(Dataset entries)
===============

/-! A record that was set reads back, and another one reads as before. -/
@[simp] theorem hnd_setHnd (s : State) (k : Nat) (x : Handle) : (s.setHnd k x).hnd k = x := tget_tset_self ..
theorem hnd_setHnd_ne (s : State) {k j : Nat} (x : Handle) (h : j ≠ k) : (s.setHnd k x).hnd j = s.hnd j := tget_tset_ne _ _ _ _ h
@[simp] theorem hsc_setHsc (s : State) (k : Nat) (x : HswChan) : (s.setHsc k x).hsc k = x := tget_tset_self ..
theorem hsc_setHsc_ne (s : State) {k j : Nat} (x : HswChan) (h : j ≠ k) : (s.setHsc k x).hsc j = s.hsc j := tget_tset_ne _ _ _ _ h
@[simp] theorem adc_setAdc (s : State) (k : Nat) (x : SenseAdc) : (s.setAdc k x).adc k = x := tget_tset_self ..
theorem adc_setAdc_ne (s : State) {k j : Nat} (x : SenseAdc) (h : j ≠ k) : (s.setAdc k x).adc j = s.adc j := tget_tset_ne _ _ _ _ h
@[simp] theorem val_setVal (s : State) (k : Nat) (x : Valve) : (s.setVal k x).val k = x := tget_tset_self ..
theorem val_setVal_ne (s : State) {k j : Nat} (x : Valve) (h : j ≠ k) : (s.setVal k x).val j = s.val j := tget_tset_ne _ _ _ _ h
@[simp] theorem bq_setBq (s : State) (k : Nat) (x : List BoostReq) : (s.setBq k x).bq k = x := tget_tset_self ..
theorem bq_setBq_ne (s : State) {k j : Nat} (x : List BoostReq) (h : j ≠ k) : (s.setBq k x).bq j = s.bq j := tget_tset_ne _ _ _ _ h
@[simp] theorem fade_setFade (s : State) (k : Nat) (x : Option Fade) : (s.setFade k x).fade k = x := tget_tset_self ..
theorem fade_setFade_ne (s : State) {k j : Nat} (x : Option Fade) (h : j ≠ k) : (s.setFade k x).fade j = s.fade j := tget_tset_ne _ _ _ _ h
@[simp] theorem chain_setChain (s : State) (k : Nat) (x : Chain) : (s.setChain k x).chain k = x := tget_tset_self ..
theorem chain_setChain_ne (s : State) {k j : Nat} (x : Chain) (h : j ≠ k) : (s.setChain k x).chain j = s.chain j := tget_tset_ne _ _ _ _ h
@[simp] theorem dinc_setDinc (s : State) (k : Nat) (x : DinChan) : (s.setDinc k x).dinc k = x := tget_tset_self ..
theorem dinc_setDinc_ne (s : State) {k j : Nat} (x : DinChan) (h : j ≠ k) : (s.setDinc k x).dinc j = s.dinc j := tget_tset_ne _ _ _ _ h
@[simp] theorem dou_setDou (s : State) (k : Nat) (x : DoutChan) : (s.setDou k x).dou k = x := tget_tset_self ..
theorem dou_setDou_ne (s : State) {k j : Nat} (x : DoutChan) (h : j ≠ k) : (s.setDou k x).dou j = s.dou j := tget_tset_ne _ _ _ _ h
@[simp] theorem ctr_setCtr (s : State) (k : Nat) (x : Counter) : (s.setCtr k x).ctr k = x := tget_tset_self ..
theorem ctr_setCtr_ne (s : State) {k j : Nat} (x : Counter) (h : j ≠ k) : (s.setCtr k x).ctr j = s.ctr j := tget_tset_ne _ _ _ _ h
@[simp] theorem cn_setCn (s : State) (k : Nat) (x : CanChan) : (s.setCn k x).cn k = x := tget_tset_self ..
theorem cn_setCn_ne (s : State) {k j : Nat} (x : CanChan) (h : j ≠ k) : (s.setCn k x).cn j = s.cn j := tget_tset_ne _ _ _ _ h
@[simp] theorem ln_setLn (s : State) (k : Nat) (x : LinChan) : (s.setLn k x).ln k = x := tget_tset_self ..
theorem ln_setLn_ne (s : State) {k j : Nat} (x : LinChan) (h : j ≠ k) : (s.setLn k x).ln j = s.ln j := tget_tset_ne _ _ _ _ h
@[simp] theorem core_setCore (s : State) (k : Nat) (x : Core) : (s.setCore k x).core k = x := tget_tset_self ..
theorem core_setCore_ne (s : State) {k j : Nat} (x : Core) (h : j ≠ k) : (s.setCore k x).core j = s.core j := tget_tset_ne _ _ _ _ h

===============

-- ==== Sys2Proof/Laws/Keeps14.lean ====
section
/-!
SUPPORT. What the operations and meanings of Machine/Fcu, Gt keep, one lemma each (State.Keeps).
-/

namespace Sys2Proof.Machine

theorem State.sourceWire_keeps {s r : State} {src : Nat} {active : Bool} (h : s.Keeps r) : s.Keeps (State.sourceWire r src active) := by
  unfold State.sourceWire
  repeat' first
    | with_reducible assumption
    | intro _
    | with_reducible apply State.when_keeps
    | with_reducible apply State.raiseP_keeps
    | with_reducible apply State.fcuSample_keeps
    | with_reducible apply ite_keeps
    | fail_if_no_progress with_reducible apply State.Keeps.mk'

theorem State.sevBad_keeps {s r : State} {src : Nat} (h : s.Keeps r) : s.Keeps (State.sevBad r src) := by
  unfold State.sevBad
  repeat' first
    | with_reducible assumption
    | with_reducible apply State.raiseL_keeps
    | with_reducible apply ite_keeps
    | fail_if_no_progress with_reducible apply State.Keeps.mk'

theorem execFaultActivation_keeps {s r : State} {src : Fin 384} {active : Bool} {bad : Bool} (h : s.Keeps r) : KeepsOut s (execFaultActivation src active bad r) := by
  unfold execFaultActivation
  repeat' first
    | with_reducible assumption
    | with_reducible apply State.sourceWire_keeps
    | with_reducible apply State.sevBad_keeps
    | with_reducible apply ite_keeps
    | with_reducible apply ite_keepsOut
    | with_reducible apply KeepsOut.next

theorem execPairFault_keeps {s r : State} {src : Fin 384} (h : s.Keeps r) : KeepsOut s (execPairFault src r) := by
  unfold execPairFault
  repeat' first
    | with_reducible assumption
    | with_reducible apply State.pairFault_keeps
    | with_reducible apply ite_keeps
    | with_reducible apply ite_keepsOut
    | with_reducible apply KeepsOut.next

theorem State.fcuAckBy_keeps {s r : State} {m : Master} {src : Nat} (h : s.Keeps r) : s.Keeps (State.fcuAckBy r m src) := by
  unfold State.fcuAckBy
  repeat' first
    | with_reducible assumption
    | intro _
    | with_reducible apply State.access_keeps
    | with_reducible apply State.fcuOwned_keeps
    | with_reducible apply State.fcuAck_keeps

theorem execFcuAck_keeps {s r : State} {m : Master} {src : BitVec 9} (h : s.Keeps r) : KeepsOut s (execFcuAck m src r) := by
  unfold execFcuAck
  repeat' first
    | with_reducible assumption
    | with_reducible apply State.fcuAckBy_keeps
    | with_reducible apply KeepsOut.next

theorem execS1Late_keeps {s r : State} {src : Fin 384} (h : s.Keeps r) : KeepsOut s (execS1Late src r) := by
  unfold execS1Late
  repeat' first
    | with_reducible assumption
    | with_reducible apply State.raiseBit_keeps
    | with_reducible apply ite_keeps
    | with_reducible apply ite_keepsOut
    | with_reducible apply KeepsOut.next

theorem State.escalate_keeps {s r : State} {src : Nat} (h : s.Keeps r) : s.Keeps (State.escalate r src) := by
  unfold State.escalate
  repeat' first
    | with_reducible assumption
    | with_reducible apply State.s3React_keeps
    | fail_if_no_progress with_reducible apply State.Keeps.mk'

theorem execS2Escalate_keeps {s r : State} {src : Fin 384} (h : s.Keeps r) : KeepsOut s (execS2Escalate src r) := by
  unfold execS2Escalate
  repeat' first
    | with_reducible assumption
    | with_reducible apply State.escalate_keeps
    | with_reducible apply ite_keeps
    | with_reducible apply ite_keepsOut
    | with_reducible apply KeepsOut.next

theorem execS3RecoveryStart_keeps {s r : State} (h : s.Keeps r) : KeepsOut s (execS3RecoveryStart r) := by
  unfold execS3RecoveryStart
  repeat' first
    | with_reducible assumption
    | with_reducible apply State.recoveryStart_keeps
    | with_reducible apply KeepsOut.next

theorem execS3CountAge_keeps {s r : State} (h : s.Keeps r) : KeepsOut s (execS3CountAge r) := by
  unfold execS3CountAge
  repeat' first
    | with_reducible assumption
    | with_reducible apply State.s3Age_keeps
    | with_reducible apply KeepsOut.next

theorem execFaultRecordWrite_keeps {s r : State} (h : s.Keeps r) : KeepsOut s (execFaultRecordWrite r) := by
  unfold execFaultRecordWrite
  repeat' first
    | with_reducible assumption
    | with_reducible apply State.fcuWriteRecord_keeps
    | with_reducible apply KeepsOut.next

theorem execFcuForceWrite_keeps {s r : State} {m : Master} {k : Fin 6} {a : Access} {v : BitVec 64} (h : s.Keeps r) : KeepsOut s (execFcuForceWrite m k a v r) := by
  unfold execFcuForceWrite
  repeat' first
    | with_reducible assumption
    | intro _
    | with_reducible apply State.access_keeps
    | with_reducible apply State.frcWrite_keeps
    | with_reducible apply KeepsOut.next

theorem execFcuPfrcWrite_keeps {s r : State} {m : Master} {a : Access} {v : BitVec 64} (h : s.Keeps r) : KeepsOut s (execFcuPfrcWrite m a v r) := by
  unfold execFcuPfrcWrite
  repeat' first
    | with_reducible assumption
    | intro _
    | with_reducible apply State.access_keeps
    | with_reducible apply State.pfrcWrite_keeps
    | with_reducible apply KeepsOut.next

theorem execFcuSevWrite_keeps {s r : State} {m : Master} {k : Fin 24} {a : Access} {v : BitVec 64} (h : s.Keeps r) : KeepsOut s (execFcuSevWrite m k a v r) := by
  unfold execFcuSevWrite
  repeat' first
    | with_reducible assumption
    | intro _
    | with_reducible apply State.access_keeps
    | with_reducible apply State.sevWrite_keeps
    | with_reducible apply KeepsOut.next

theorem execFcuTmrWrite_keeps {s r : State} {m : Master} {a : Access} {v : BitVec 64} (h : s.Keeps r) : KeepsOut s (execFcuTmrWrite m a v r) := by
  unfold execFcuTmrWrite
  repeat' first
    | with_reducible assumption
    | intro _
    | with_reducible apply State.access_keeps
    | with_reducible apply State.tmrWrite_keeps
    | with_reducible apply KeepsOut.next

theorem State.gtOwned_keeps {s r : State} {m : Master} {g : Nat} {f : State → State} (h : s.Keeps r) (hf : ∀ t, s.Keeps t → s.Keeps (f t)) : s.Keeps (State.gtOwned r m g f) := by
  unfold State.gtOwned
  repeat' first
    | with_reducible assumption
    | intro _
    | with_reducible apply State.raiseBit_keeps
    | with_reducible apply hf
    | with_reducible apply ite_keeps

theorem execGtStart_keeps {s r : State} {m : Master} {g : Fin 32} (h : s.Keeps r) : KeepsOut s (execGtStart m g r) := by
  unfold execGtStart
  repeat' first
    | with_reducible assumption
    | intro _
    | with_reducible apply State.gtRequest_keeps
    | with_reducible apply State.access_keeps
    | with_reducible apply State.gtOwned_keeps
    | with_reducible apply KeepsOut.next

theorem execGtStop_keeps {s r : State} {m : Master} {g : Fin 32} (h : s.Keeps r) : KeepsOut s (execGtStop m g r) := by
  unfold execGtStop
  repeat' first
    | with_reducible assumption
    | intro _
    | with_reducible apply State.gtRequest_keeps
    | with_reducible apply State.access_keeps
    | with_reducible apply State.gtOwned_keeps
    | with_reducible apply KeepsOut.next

===============

INSTRUCTIONS FOR THE TASK >> Please reproduce, exactly as they appear above, the lines from the line containing "as before. -/" up to and including the line containing "x).adc k = x := tget_tset_self ..".

TASK RESPONSE >>
/-! A record that was set reads back, and another one reads as before. -/
@[simp] theorem hnd_setHnd (s : State) (k : Nat) (x : Handle) : (s.setHnd k x).hnd k = x := tget_tset_self ..
theorem hnd_setHnd_ne (s : State) {k j : Nat} (x : Handle) (h : j ≠ k) : (s.setHnd k x).hnd j = s.hnd j := tget_tset_ne _ _ _ _ h
@[simp] theorem hsc_setHsc (s : State) (k : Nat) (x : HswChan) : (s.setHsc k x).hsc k = x := tget_tset_self ..
theorem hsc_setHsc_ne (s : State) {k j : Nat} (x : HswChan) (h : j ≠ k) : (s.setHsc k x).hsc j = s.hsc j := tget_tset_ne _ _ _ _ h
@[simp] theorem adc_setAdc (s : State) (k : Nat) (x : SenseAdc) : (s.setAdc k x).adc k = x := tget_tset_self ..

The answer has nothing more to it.